Get Out, entre thriller et film d’horreur
“Get Out” aurait pu être un drame familial sur le racisme, mais il surprend en choisissant un chemin sinueux, entre thriller et film d’horreur : après une entrée fracassante aux États-Unis malgré son petit budget, le premier film de l’humoriste américain Jordan Peele sort ce mercredi.
“Get Out” suit le parcours d’un photographe noir, Chris, invité par sa petite amie blanche Rose à passer un week-end dans sa famille. D’abord angoissé par la réaction de cette famille face à sa couleur de peau, Chris ressent rapidement un étrange malaise : sourires accueillants un peu trop insistants, domestiques noirs à l’attitude plus qu’étrange… Pour sa toute première réalisation, l’humoriste Jordan Peele, qui s’est fait connaître en animant sur cinq saisons une émission de duo comique, voulait faire “un film qui reflète certaines de (ses) peurs, et certains problèmes auxquels (il a) été confronté”.

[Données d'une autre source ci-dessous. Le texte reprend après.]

/-- Words of `95_test_vectors.md` section 2.4, written out from R67, decode to the commands beside
them; and one word for each of the three other ports. -/
def Obligations.WordsOfTheSpecDecode : Prop :=
  decode (.cmd 0x00000000000000000000#77) = .ok .create ∧
  decode (.cmd 0x0C000000000000000000#77) = .ok (.reset true) ∧
  decode (.cmd 0x170123456789ABCDEF5A#77) =
    .ok (.decode true true true #v[0x01, 0x23, 0x45, 0x67, 0x89, 0xAB, 0xCD, 0xEF, 0x5A]) ∧
  decode (.cmd 0x18000000000000000000#77) = .ok (.destroy false) ∧
  decode (.unp 0x010000000000000000#72) = .ok (.unpack #v[1, 0, 0, 0, 0, 0, 0, 0, 0]) ∧
  decode (.dec 0x0504#16) = .ok (.decideErrs 5 4) ∧
  (∀ st, decode (.eng 0x000000000000000000000000#96 st) =
    .ok (.synth (Vector.replicate 4 (Vector.replicate 24 false)) st))

/-- R65: the bus `F` has `e(k)` on wire `71 − k`, is the nine bytes in order, and byte `b` is its slice
`71 − 8b : 64 − 8b`; taking the bytes off the bus undoes putting them on it. -/
def Obligations.FrameBusCarriesTheBytesInOrder : Prop :=
  (∀ (frame : AmbeFrame) (b : Fin 9) (i : Fin 8),
    (frameBus frame).getLsbD (71 - (8 * b.val + (7 - i.val))) = frame[b].getLsbD i.val) ∧
  (∀ frame : AmbeFrame,
    frameBus frame = frame[0] ++ frame[1] ++ frame[2] ++ frame[3] ++ frame[4] ++ frame[5] ++
      frame[6] ++ frame[7] ++ frame[8]) ∧
  (∀ (frame : AmbeFrame) (b : Fin 9),
    (frameBus frame).extractLsb' (64 - 8 * b.val) 8 = frame[b]) ∧
  (∀ frame : AmbeFrame, frameOfBus (frameBus frame) = frame) ∧
  (∀ F : BitVec 72, frameBus (frameOfBus F) = F)

/-- The model's choice (log entries 6 and 7): a word on the engine port stands for a call exactly when
its group 3 is zero, and a step refuses any other. It rests on "group 3 is reserved and always
zero" and on the mask of the table's row SYNTH. -/
def Obligations.EngineWordWithGroup3IsRefused : Prop :=
  (∀ (w : BitVec 96) (st : DecoderState),
    (∃ i, decode (.eng w st) = .ok i) ↔ w.extractLsb' 0 24 = 0) ∧
  (∀ (s : State) (w : BitVec 96) (st : DecoderState) (rest : List Input),
    s.inputs = .word (.eng w st) :: rest → w.extractLsb' 0 24 ≠ 0 →
    step s = .refused (.illegalWord .group3NotZero))

/-! ## UNPACK -/

/-- R62 with the bit order of R45: groups 0, 1, 2 hold `e(p)`, `e(24 + p)`, `e(48 + p)` and group 3
holds 0; `e` takes byte 0 first and bit 7 of a byte first. -/
def Obligations.UnpackFollowsTheExtractionOrder : Prop :=
  (∀ (frame : AmbeFrame) (p : Fin 24),
    (unpack frame)[0][p] = extract frame p.val ∧
    (unpack frame)[1][p] = extract frame (24 + p.val) ∧
    (unpack frame)[2][p] = extract frame (48 + p.val) ∧
    (unpack frame)[3][p] = false) ∧
  (∀ (frame : AmbeFrame) (b : Fin 9) (i : Fin 8),
    extract frame (8 * b.val + (7 - i.val)) = frame[b].getLsbD i.val)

“J’ai réalisé que le racisme n’avait pas été abordé par le biais de l’horreur depuis +La Nuit des morts vivants+” en 1968, a-t-il expliqué. Lui-même afro-américain, le jeune réalisateur et scénariste aborde les relations inter-communautaires avec beaucoup de justesse : il excelle à montrer le racisme “ordinaire” de progressistes pourtant bienveillants. “Quand Obama était président, il y avait cette impression dans le pays que l’on ne voulait pas parler du racisme. C’était comme si on se disait “oh, il y a un président noir, donc il n’y a plus de racisme””, souligne-t-il. “Ce film est là pour montrer que même si certaines choses ont l’air agréables en surface, il y a un monstre en-dessous”.
Et si la révélation finale remet le film en perspective et ne sera pas forcément au goût de tous, il reste le talent du réalisateur de 38 ans. Ambiance, timing et hors-champ, avec des plans parfaitement maîtrisés comme dans la scène d’introduction: Jordan Peele joue à la perfection sur les codes de l’horreur, tout en restant plus proche du thriller.
Jackpot aux Etats-Unis
Alors que tout le monde l’attendait sur une comédie légère pour une première réalisation, le trentenaire surprend avec ce film plus proche de “Rosemary’s Baby” de Roman Polanski que du film déjanté “Keanu”, où il jouait le rôle principal. Mais son producteur, Jason Blum (“Paranormal Activity”, “American Nightmare” mais aussi “Whiplash”) estime “qu’il y a en fait beaucoup de points communs entre l’humour et l’épouvante : le timing d’une blague ou d’un moment effrayant et la façon dont ils se construisent sont très semblables”.
Avec un film d’horreur, “vous avez le droit d’être de mauvais goût, d’être irrévérencieux. Cela aide à aborder certains sujets dont il est difficile de parler”, renchérit le réalisateur. Le film est porté par un casting de choix, faisant une place important à des figures montantes. Daniel Kaluuya (“Sicario”, “Black Mirror”) est profondément humain et touchant dans le rôle du héros. Sa compagne est interprétée par Allison Williams – repérée dans la série “Girls” -, qui se révèle au fur et à mesure du film, dévoilant des pans inattendus de son personnage.
Mais le film retient l’attention aussi et surtout par ses seconds rôles réussis. Betty Gabriel est savoureuse dans le rôle de Georgina, la domestique inquiétante typique des films d’horreur. Milton “Lil Rel” Howery incarne quant à lui le truculent meilleur ami du héros, qui apporte une touche d’humour bienvenue. “Get out” a fait un démarrage remarqué aux États-Unis, où il s’est installé en tête du box-office la semaine de sa sortie. Avec un budget de seulement 5 millions de dollars, le film est déjà plus que rentable.
Il a récolté 33,4 millions de dollars lors de son premier week-end dans les salles américaines, et affichait plus de 165 millions de dollars de recettes aux Etats-Unis après huit semaines d’exploitation.